ACTION ITEM >> Repeat the stretch of entries below from the line with "((start + 65536" through the line with "(R129, R169). -/". Include both ends and add nothing.

EXCERPTED DATA >>
--

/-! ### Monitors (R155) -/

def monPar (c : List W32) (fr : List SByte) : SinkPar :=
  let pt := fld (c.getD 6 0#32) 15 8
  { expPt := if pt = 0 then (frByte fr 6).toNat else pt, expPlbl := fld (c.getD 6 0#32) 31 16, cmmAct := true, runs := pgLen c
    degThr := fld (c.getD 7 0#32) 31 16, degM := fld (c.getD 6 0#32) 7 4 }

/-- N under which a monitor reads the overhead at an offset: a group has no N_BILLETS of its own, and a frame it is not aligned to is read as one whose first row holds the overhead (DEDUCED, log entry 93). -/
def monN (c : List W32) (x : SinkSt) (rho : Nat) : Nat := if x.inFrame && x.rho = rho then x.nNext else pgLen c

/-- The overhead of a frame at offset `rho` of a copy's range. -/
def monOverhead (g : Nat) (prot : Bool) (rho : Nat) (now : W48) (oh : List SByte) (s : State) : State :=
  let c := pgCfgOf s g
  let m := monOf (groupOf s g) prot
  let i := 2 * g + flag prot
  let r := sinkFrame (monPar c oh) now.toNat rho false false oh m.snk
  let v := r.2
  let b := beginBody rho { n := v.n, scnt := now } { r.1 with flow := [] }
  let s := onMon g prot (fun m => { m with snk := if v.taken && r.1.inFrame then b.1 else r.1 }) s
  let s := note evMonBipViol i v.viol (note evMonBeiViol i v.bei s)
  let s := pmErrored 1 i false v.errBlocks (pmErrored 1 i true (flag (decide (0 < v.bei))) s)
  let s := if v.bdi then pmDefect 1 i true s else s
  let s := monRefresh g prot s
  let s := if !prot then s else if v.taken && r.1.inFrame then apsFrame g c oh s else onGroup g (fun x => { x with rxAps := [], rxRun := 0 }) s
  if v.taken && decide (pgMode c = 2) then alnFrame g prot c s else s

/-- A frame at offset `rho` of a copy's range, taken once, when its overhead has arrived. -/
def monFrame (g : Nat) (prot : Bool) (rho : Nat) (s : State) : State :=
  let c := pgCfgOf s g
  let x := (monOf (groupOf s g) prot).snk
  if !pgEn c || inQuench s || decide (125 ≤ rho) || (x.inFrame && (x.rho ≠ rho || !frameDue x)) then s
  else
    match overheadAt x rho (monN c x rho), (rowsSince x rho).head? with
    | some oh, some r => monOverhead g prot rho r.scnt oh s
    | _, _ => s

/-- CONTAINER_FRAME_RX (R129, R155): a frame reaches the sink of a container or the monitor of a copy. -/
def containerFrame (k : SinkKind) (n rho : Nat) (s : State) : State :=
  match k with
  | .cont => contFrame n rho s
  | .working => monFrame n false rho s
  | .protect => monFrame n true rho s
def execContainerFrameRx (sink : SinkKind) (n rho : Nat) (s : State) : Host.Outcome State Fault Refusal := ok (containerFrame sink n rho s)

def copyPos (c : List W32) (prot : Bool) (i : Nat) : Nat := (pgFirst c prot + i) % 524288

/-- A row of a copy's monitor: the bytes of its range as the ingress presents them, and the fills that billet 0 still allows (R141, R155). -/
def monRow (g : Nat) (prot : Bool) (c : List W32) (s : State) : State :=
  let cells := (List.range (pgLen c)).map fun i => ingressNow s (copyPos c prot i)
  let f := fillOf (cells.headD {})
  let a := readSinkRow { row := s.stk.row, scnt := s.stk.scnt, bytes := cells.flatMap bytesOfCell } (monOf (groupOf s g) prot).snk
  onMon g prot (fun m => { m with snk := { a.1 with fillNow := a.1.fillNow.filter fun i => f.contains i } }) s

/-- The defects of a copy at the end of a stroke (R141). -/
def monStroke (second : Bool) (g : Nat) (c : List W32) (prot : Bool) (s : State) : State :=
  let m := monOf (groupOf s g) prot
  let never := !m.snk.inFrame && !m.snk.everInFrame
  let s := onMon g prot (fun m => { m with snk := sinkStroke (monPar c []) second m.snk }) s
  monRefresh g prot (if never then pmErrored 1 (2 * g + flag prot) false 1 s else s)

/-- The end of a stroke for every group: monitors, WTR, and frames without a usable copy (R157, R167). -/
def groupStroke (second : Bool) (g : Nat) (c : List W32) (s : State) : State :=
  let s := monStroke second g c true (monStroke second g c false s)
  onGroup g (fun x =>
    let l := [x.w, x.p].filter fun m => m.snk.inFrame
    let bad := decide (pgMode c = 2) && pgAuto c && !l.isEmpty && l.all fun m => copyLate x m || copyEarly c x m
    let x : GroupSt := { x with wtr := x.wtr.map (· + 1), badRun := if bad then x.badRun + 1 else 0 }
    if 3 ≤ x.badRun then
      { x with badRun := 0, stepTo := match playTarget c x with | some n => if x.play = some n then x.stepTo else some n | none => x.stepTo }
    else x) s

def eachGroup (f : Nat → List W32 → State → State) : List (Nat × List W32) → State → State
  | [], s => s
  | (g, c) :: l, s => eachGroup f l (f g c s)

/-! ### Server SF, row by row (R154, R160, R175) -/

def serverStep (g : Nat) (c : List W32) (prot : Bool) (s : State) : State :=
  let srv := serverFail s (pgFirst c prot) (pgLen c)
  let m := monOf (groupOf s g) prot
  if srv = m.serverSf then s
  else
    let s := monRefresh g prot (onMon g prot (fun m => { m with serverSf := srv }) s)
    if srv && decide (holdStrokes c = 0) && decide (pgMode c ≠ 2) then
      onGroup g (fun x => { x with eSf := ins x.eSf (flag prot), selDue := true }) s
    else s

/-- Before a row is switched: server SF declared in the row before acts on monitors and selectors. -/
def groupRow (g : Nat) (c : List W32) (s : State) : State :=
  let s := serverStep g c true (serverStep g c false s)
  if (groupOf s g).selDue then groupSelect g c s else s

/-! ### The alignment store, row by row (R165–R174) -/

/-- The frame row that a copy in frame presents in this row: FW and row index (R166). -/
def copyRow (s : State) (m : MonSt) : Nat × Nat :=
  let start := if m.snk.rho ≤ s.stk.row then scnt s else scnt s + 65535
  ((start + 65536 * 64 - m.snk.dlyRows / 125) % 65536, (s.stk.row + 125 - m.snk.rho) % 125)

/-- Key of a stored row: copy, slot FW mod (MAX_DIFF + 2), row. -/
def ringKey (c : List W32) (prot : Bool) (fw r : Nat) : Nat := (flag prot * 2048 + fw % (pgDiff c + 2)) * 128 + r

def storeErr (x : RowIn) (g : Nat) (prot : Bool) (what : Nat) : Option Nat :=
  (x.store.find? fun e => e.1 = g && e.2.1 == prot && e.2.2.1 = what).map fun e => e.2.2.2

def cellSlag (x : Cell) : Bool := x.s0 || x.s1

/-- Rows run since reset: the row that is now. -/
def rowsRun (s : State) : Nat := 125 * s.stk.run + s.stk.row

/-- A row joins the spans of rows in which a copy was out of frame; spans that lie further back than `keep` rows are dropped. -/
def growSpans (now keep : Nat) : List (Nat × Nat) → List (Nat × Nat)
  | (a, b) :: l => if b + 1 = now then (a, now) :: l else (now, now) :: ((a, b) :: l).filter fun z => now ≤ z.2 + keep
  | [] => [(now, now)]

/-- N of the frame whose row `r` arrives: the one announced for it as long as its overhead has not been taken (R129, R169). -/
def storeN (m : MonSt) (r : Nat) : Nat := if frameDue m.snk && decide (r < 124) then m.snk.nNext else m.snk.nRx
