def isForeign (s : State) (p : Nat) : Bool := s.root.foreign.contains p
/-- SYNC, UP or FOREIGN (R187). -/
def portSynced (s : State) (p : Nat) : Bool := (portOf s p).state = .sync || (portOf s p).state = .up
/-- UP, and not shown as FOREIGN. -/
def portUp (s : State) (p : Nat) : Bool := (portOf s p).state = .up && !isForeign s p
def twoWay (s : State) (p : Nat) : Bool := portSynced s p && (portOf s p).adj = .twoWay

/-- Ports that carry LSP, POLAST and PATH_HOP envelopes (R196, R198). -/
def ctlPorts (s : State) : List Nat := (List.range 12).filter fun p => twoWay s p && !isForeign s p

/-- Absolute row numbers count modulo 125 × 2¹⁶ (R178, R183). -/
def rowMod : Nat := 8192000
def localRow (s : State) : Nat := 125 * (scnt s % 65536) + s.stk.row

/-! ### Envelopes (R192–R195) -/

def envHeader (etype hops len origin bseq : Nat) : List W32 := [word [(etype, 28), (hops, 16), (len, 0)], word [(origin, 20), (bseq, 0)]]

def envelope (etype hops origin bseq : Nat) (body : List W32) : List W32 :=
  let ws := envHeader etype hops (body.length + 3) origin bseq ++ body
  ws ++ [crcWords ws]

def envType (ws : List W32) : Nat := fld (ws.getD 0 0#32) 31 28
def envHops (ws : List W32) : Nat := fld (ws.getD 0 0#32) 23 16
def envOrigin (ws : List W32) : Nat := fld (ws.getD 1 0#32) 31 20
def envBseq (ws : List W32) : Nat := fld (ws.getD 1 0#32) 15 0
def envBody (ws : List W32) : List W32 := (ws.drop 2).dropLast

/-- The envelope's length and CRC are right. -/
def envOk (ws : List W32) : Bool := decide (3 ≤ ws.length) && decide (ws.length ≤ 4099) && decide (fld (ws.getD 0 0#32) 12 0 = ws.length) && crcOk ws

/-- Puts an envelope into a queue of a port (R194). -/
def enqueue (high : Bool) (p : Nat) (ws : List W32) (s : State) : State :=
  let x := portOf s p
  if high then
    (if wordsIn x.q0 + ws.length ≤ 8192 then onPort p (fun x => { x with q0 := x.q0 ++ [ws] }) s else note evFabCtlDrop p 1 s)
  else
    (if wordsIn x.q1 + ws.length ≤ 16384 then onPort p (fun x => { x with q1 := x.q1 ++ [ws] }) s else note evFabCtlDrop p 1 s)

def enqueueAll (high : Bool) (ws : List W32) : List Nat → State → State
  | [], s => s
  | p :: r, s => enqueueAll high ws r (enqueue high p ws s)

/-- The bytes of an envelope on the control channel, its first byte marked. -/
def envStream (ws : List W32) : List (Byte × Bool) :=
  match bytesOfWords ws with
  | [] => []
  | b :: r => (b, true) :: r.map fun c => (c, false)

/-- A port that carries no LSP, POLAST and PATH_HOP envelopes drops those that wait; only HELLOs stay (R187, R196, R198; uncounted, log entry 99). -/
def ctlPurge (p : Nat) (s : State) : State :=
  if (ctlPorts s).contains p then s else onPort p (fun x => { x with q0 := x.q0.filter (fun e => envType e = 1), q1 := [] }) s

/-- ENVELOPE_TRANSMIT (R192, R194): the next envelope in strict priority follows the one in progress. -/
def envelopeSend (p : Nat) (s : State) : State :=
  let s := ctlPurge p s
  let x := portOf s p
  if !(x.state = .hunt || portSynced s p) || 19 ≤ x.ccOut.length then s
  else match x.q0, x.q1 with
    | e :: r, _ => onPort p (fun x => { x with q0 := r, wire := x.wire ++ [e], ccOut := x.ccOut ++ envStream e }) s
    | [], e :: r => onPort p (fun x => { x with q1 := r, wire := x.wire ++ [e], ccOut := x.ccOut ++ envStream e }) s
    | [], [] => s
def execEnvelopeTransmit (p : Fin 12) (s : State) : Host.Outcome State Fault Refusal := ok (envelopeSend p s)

--

YOUR SOLUTION >>
  ((start + 65536 * 64 - m.snk.dlyRows / 125) % 65536, (s.stk.row + 125 - m.snk.rho) % 125)

/-- Key of a stored row: copy, slot FW mod (MAX_DIFF + 2), row. -/
def ringKey (c : List W32) (prot : Bool) (fw r : Nat) : Nat := (flag prot * 2048 + fw % (pgDiff c + 2)) * 128 + r

def storeErr (x : RowIn) (g : Nat) (prot : Bool) (what : Nat) : Option Nat :=
  (x.store.find? fun e => e.1 = g && e.2.1 == prot && e.2.2.1 = what).map fun e => e.2.2.2

def cellSlag (x : Cell) : Bool := x.s0 || x.s1

/-- Rows run since reset: the row that is now. -/
def rowsRun (s : State) : Nat := 125 * s.stk.run + s.stk.row

/-- A row joins the spans of rows in which a copy was out of frame; spans that lie further back than `keep` rows are dropped. -/
def growSpans (now keep : Nat) : List (Nat × Nat) → List (Nat × Nat)
  | (a, b) :: l => if b + 1 = now then (a, now) :: l else (now, now) :: ((a, b) :: l).filter fun z => now ≤ z.2 + keep
  | [] => [(now, now)]

/-- N of the frame whose row `r` arrives: the one announced for it as long as its overhead has not been taken (R129, R169). -/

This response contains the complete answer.